BEGIN

/-- The two forms of a CB rotate or shift (R220): on a register, on the byte at HL. Bit `i` of the result is
`bit v cf i`, the new carry `carry v`, from the operand `v` and the old carry `cf`. -/
def RotForms (onReg : Reg8 → Instr) (onHl : Instr) (op : Nat) (bit : Byte → Bool → Nat → Bool)
    (carry : Byte → Bool) : Prop :=
  ∀ s : State,
    (∀ r, Form (onReg r) [0xCB, op + regNo r] 8 s fun t =>
      (∀ i < 8, (getR8 t r).getLsbD i = bit (getR8 s r) (flagC s) i) ∧
      FlagsAre t (decide (getR8 t r = 0)) false false (carry (getR8 s r)) ∧ CoreKeptButF s t [r] ∧ BusKept s t) ∧
    (∃ w : Byte, (∀ i < 8, w.getLsbD i = bit (readByte s (getHL s)) (flagC s) i) ∧
      Form onHl [0xCB, op + 6] 16 s fun t =>
        FlagsAre t (decide (w = 0)) false false (carry (readByte s (getHL s))) ∧ CoreKeptButF s t [] ∧
        BusWritten (getHL s) w (afterRead s (getHL s)) t)

/-- An accumulator rotate (R220): as the CB form on A, but Z is cleared. -/
def AccForm (i : Instr) (op : Nat) (bit : Byte → Bool → Nat → Bool) (carry : Byte → Bool) : Prop :=
  ∀ s : State, Form i [op] 4 s fun t =>
    (∀ k < 8, t.a.getLsbD k = bit s.a (flagC s) k) ∧ FlagsAre t false false false (carry s.a) ∧
    CoreKeptButF s t [.a] ∧ BusKept s t

/-- A core that executes the instruction at PC in its next step: no fault, RUN, and nothing to dispatch (R310). -/
def Executes (s : State) : Prop := s.fault = none ∧ s.mode = .run ∧ (s.ime = false ∨ pending s = 0)

end Sys2Proof.Claims

open Sys2Proof Sys2Proof.Machine Sys2Proof.Claims

/-! ## Loads, stores and stack -/

/-- LD r,r' and LD r,n8 (R120, R121). -/
def Obligations.RegisterLoads : Prop :=
  ∀ s : State,
    (∀ dst src, Form (.ldRR dst src) [0x40 + 8 * regNo dst + regNo src] 4 s fun t =>
      getR8 t dst = getR8 s src ∧ CoreKept s t [dst] ∧ BusKept s t) ∧
    (∀ r n, Form (.ldRN8 r n) [0x06 + 8 * regNo r, n.toNat] 8 s fun t =>
      getR8 t r = n ∧ CoreKept s t [r] ∧ BusKept s t)

/-- LD r,(HL) (R122): the address is HL as it was, LD H and LD L too. -/
def Obligations.LoadFromHl : Prop :=
  ∀ (s : State) r, Form (.ldRHl r) [0x46 + 8 * regNo r] 8 s fun t =>
    getR8 t r = readByte s (getHL s) ∧ CoreKept s t [r] ∧ BusRead (getHL s) s t

/-- LD (HL),r and LD (HL),n8 (R123, R124). -/
def Obligations.StoreToHl : Prop :=
  ∀ s : State,
    (∀ r, Form (.ldHlR r) [0x70 + regNo r] 8 s fun t =>
      CoreKept s t [] ∧ BusWritten (getHL s) (getR8 s r) s t) ∧
    (∀ n, Form (.ldHlN8 n) [0x36, n.toNat] 12 s fun t => CoreKept s t [] ∧ BusWritten (getHL s) n s t)

/-- LD A,(BC), LD A,(DE), LD A,(a16), LDH A,(C) and LDH A,(a8) (R125, R126, R129, R131, R133). -/
def Obligations.AccumulatorLoads : Prop :=
  ∀ s : State,
    let loads (x : Word) (t : State) : Prop := t.a = readByte s x ∧ CoreKept s t [.a] ∧ BusRead x s t
    (Form .ldABc [0x0A] 8 s (loads (BitVec.ofNat 16 (pairNat s .bc)))) ∧
    (Form .ldADe [0x1A] 8 s (loads (BitVec.ofNat 16 (pairNat s .de)))) ∧
    (∀ a : Word, Form (.ldAA16 a) [0xFA, a.toNat % 256, a.toNat / 256] 16 s (loads a)) ∧
    (Form .ldhAC [0xF2] 8 s (loads (BitVec.ofNat 16 (0xFF00 + s.c.toNat)))) ∧
    (∀ n : Byte, Form (.ldhAA8 n) [0xF0, n.toNat] 12 s (loads (BitVec.ofNat 16 (0xFF00 + n.toNat))))

/-- LD (BC),A, LD (DE),A, LD (a16),A, LDH (C),A and LDH (a8),A (R127, R128, R130, R132, R134). -/
def Obligations.AccumulatorStores : Prop :=
  ∀ s : State,
    let stores (x : Word) (t : State) : Prop := CoreKept s t [] ∧ BusWritten x s.a s t
    (Form .ldBcA [0x02] 8 s (stores (getBC s))) ∧
    (Form .ldDeA [0x12] 8 s (stores (getDE s))) ∧
    (∀ a : Word, Form (.ldA16A a) [0xEA, a.toNat % 256, a.toNat / 256] 16 s (stores a)) ∧
    (Form .ldhCA [0xE2] 8 s (stores (highPage s.c))) ∧
    (∀ n : Byte, Form (.ldhA8A n) [0xE0, n.toNat] 12 s (stores (highPage n))) ∧
    (∀ n : Byte, (highPage n).toNat = 0xFF00 + n.toNat)

/-- LD A,(HL-), LD (HL-),A, LD A,(HL+) and LD (HL+),A (R135-R138): HL moves by one, modulo 2^16, after the access. -/
def Obligations.HlStepping : Prop :=
  ∀ s : State,
    let core (t : State) (but : List Reg8) (hl : Nat) : Prop := hlNat t = hl % 65536 ∧ CoreKept s t (.h :: .l :: but)
    (Form .ldAHld [0x3A] 8 s fun t =>
      t.a = readByte s (getHL s) ∧ core t [.a] (hlNat s + 65535) ∧ BusRead (getHL s) s t) ∧
    (Form .ldHldA [0x32] 8 s fun t => core t [] (hlNat s + 65535) ∧ BusWritten (getHL s) s.a s t) ∧
    (Form .ldAHli [0x2A] 8 s fun t =>
      t.a = readByte s (getHL s) ∧ core t [.a] (hlNat s + 1) ∧ BusRead (getHL s) s t) ∧
    (Form .ldHliA [0x22] 8 s fun t => core t [] (hlNat s + 1) ∧ BusWritten (getHL s) s.a s t)

/-- LD rr,n16 and LD SP,HL (R139, R141). -/
def Obligations.PairLoads : Prop :=
  ∀ s : State,
    (∀ p (n : Word), Form (.ldRrN16 p n) [0x01 + 16 * pairNo p, n.toNat % 256, n.toNat / 256] 12 s fun t =>
      pairNat t p = n.toNat ∧ RegsKept s t (pairRegs p) ∧ (p ≠ .sp → t.sp = s.sp) ∧ t.f = s.f ∧ t.pc = s.pc ∧
      Kept s t ∧ BusKept s t) ∧
    (Form .ldSpHl [0xF9] 8 s fun t =>
      t.sp.toNat = hlNat s ∧ RegsKept s t [] ∧ t.f = s.f ∧ t.pc = s.pc ∧ Kept s t ∧ BusKept s t)

/-- LD (a16),SP (R140): the low byte to a16, then the high byte to a16 + 1. -/
def Obligations.StoreSp : Prop :=
  ∀ (s : State) (a : Word), Form (.ldA16Sp a) [0x08, a.toNat % 256, a.toNat / 256] 20 s fun t =>
    CoreKept s t [] ∧
    BusWritten a (s.sp.extractLsb' 0 8) s (memWrite s a (s.sp.extractLsb' 0 8)) ∧
    BusWritten (a + 1) (s.sp.extractLsb' 8 8) (memWrite s a (s.sp.extractLsb' 0 8)) t ∧
    (∀ x, ¬ SameByte s x a → ¬ SameByte s x (a + 1) → (busTarget s x).isFree = false → bootByte s x.toNat = none →
      readByte t x = readByte s x)

/-- PUSH rr (R142, R9): the pair's high register to SP-1, then its low one to SP-2; for AF these are A and F. -/
def Obligations.PushPair : Prop :=
  ∀ (s : State) p, Form (.pushRr p) [0xC5 + 16 * pairAfNo p] 16 s fun t =>
    PushedBytes (pairAfBytes s p).1 (pairAfBytes s p).2 s t ∧ RegsKept s t [] ∧ t.f = s.f ∧ t.pc = s.pc ∧ Kept s t

/-- POP rr (R143, R9): POP AF drops bits 3..0 of the low byte. -/
def Obligations.PopPair : Prop :=
  ∀ s : State,
    let rest (t : State) : Prop := PoppedBus s t ∧ t.pc = s.pc ∧ Kept s t
    (Form (.popRr .bc) [0xC1] 12 s fun t =>
      pairNat t .bc = (popped s).toNat ∧ RegsKept s t [.b, .c] ∧ t.f = s.f ∧ rest t) ∧
    (Form (.popRr .de) [0xD1] 12 s fun t =>
      pairNat t .de = (popped s).toNat ∧ RegsKept s t [.d, .e] ∧ t.f = s.f ∧ rest t) ∧
    (Form (.popRr .hl) [0xE1] 12 s fun t =>
      pairNat t .hl = (popped s).toNat ∧ RegsKept s t [.h, .l] ∧ t.f = s.f ∧ rest t) ∧
    (Form (.popRr .af) [0xF1] 12 s fun t =>
      t.a.toNat = (popped s).toNat / 256 ∧ t.f.toNat = (popped s).toNat % 256 / 16 * 16 ∧ RegsKept s t [.a] ∧ rest t)

/-- LD HL,SP+e8 and ADD SP,e8 (R144, R203): the sum is signed and modulo 2^16, the flags are those of the unsigned add of
the low byte. -/
def Obligations.SpOffset : Prop :=
  ∀ (s : State) (e : Byte),
    let flags (t : State) : Prop :=
      FlagsAre t false false (decide (s.sp.toNat % 16 + e.toNat % 16 > 15)) (decide (s.sp.toNat % 256 + e.toNat > 255))
    (Form (.ldHlSpE8 e) [0xF8, e.toNat] 12 s fun t =>
      (hlNat t : Int) = ((s.sp.toNat : Int) + e.toInt) % 65536 ∧ flags t ∧ CoreKeptButF s t [.h, .l] ∧ BusKept s t) ∧
    (Form (.addSpE8 e) [0xE8, e.toNat] 16 s fun t =>
      (t.sp.toNat : Int) = ((s.sp.toNat : Int) + e.toInt) % 65536 ∧ flags t ∧ RegsKept s t [] ∧ t.pc = s.pc ∧
      Kept s t ∧ BusKept s t)

/-! ## 8-bit arithmetic and logic -/

/-- ADD A,r, ADD A,(HL), ADD A,n8 (R160-R162, R150, R10). -/
def Obligations.AddForms : Prop :=
  AluForms .addAR .addAHl .addAN8 0x80 fun a _ v t =>
    t.a.toNat = (a.toNat + v.toNat) % 256 ∧
    FlagsAre t (decide (t.a = 0)) false (decide (a.toNat % 16 + v.toNat % 16 > 15)) (decide (a.toNat + v.toNat > 255))

/-- ADC A,r, ADC A,(HL), ADC A,n8 (R163-R165): the carry-in takes part in both H and C. -/
def Obligations.AdcForms : Prop :=
  AluForms .adcAR .adcAHl .adcAN8 0x88 fun a cf v t =>
    t.a.toNat = (a.toNat + v.toNat + cf.toNat) % 256 ∧
    FlagsAre t (decide (t.a = 0)) false (decide (a.toNat % 16 + v.toNat % 16 + cf.toNat > 15))
      (decide (a.toNat + v.toNat + cf.toNat > 255))

/-- SUB r, SUB (HL), SUB n8 (R166-R168): H and C are borrows. -/
def Obligations.SubForms : Prop :=
  AluForms .subR .subHl .subN8 0x90 fun a _ v t =>
    t.a.toNat = (a.toNat + 256 - v.toNat) % 256 ∧
    FlagsAre t (decide (t.a = 0)) true (decide (a.toNat % 16 < v.toNat % 16)) (decide (a.toNat < v.toNat))

/-- SBC A,r, SBC A,(HL), SBC A,n8 (R169-R171): the borrow-in takes part in both H and C. -/
def Obligations.SbcForms : Prop :=
  AluForms .sbcAR .sbcAHl .sbcAN8 0x98 fun a cf v t =>
    t.a.toNat = (a.toNat + 256 - v.toNat + 256 - cf.toNat) % 256 ∧
    FlagsAre t (decide (t.a = 0)) true (decide (a.toNat % 16 < v.toNat % 16 + cf.toNat))
      (decide (a.toNat < v.toNat + cf.toNat))

/-- AND, XOR and OR with r, (HL) and n8 (R172-R180): H is 1 after AND alone, C is 0. -/
def Obligations.LogicForms : Prop :=
  (AluForms .andR .andHl .andN8 0xA0 fun a _ v t =>
    (∀ i < 8, t.a.getLsbD i = (a.getLsbD i && v.getLsbD i)) ∧ FlagsAre t (decide (t.a = 0)) false true false) ∧
  (AluForms .xorR .xorHl .xorN8 0xA8 fun a _ v t =>
    (∀ i < 8, t.a.getLsbD i = (a.getLsbD i != v.getLsbD i)) ∧ FlagsAre t (decide (t.a = 0)) false false false) ∧
  (AluForms .orR .orHl .orN8 0xB0 fun a _ v t =>
    (∀ i < 8, t.a.getLsbD i = (a.getLsbD i || v.getLsbD i)) ∧ FlagsAre t (decide (t.a = 0)) false false false)

/-- CP r, CP (HL), CP n8 (R181-R183): the flags of SUB, and A stays. -/
def Obligations.CpForms : Prop :=
  AluForms .cpR .cpHl .cpN8 0xB8 fun a _ v t =>
    t.a = a ∧ FlagsAre t (decide (a = v)) true (decide (a.toNat % 16 < v.toNat % 16)) (decide (a.toNat < v.toNat))

/-- INC r, INC (HL), DEC r and DEC (HL) (R184-R187): C is kept. -/
def Obligations.IncDecByte : Prop :=
  ∀ s : State,
    (∀ r, Form (.incR r) [0x04 + 8 * regNo r] 4 s fun t =>
      (getR8 t r).toNat = ((getR8 s r).toNat + 1) % 256 ∧
      FlagsAre t (decide (getR8 t r = 0)) false (decide ((getR8 s r).toNat % 16 = 15)) (flagC s) ∧
      CoreKeptButF s t [r] ∧ BusKept s t) ∧
    (∀ r, Form (.decR r) [0x05 + 8 * regNo r] 4 s fun t =>
      (getR8 t r).toNat = ((getR8 s r).toNat + 255) % 256 ∧
      FlagsAre t (decide (getR8 t r = 0)) true (decide ((getR8 s r).toNat % 16 = 0)) (flagC s) ∧
      CoreKeptButF s t [r] ∧ BusKept s t) ∧
    (∀ v w x : Byte, v = readByte s (getHL s) → w.toNat = (v.toNat + 1) % 256 → x.toNat = (v.toNat + 255) % 256 →
      (Form .incHl [0x34] 12 s fun t =>
        FlagsAre t (decide (w = 0)) false (decide (v.toNat % 16 = 15)) (flagC s) ∧ CoreKeptButF s t [] ∧
        BusWritten (getHL s) w (afterRead s (getHL s)) t) ∧
      (Form .decHl [0x35] 12 s fun t =>
        FlagsAre t (decide (x = 0)) true (decide (v.toNat % 16 = 0)) (flagC s) ∧ CoreKeptButF s t [] ∧
        BusWritten (getHL s) x (afterRead s (getHL s)) t))

/-- DAA (R188), on any A: the two adjustments are decided by A and the flags before the instruction. -/
def Obligations.DecimalAdjust : Prop :=
  ∀ s : State, Form .daa [0x27] 4 s fun t =>
    (flagN s = false →
      t.a.toNat = (s.a.toNat + (if flagC s = true ∨ s.a.toNat > 0x99 then 0x60 else 0) +
        (if flagH s = true ∨ s.a.toNat % 16 > 9 then 6 else 0)) % 256 ∧
      flagC t = (flagC s || decide (s.a.toNat > 0x99))) ∧
    (flagN s = true →
      t.a.toNat = (s.a.toNat + 256 - ((if flagC s = true then 0x60 else 0) + (if flagH s = true then 6 else 0))) % 256 ∧
      flagC t = flagC s) ∧
    FlagsAre t (decide (t.a = 0)) (flagN s) false (flagC t) ∧ CoreKeptButF s t [.a] ∧ BusKept s t

/-- ADD A,r then DAA adds two-digit decimal numbers: for A and r valid BCD, A is the BCD of the sum modulo 100 and C says
whether it reached 100 (what R188 is for: decimal adjust after a BCD addition). -/
def Obligations.BcdAddition : Prop :=
  ∀ (s t u : State) (r : Reg8),
    let bcd (v : Byte) : Prop := v.toNat % 16 < 10 ∧ v.toNat / 16 < 10
    let dec (v : Byte) : Nat := v.toNat / 16 * 10 + v.toNat % 16
    bcd s.a → bcd (getR8 s r) → exec (.addAR r) s = .next t → exec .daa t = .next u →
      bcd u.a ∧ dec u.a = (dec s.a + dec (getR8 s r)) % 100 ∧ flagC u = decide (dec s.a + dec (getR8 s r) ≥ 100)

/-- CPL, SCF and CCF (R189-R191). -/
def Obligations.ComplementAndCarry : Prop :=
  ∀ s : State,
    (Form .cpl [0x2F] 4 s fun t =>
      t.a.toNat = 255 - s.a.toNat ∧ FlagsAre t (flagZ s) true true (flagC s) ∧ CoreKeptButF s t [.a] ∧ BusKept s t) ∧
    (Form .scf [0x37] 4 s fun t => FlagsAre t (flagZ s) false false true ∧ CoreKeptButF s t [] ∧ BusKept s t) ∧
    (Form .ccf [0x3F] 4 s fun t => FlagsAre t (flagZ s) false false (!flagC s) ∧ CoreKeptButF s t [] ∧ BusKept s t)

END

The answer must hold only the lines from the first line of the data through the line bearing "(∀ r n, Form", returned exactly.

/-- The two forms of a CB rotate or shift (R220): on a register, on the byte at HL. Bit `i` of the result is
`bit v cf i`, the new carry `carry v`, from the operand `v` and the old carry `cf`. -/
def RotForms (onReg : Reg8 → Instr) (onHl : Instr) (op : Nat) (bit : Byte → Bool → Nat → Bool)
    (carry : Byte → Bool) : Prop :=
  ∀ s : State,
    (∀ r, Form (onReg r) [0xCB, op + regNo r] 8 s fun t =>
      (∀ i < 8, (getR8 t r).getLsbD i = bit (getR8 s r) (flagC s) i) ∧
      FlagsAre t (decide (getR8 t r = 0)) false false (carry (getR8 s r)) ∧ CoreKeptButF s t [r] ∧ BusKept s t) ∧
    (∃ w : Byte, (∀ i < 8, w.getLsbD i = bit (readByte s (getHL s)) (flagC s) i) ∧
      Form onHl [0xCB, op + 6] 16 s fun t =>
        FlagsAre t (decide (w = 0)) false false (carry (readByte s (getHL s))) ∧ CoreKeptButF s t [] ∧
        BusWritten (getHL s) w (afterRead s (getHL s)) t)

/-- An accumulator rotate (R220): as the CB form on A, but Z is cleared. -/
def AccForm (i : Instr) (op : Nat) (bit : Byte → Bool → Nat → Bool) (carry : Byte → Bool) : Prop :=
  ∀ s : State, Form i [op] 4 s fun t =>
    (∀ k < 8, t.a.getLsbD k = bit s.a (flagC s) k) ∧ FlagsAre t false false false (carry s.a) ∧
    CoreKeptButF s t [.a] ∧ BusKept s t

/-- A core that executes the instruction at PC in its next step: no fault, RUN, and nothing to dispatch (R310). -/
def Executes (s : State) : Prop := s.fault = none ∧ s.mode = .run ∧ (s.ime = false ∨ pending s = 0)

end Sys2Proof.Claims

open Sys2Proof Sys2Proof.Machine Sys2Proof.Claims

/-! ## Loads, stores and stack -/

/-- LD r,r' and LD r,n8 (R120, R121). -/
def Obligations.RegisterLoads : Prop :=
  ∀ s : State,
    (∀ dst src, Form (.ldRR dst src) [0x40 + 8 * regNo dst + regNo src] 4 s fun t =>
      getR8 t dst = getR8 s src ∧ CoreKept s t [dst] ∧ BusKept s t) ∧
    (∀ r n, Form (.ldRN8 r n) [0x06 + 8 * regNo r, n.toNat] 8 s fun t =>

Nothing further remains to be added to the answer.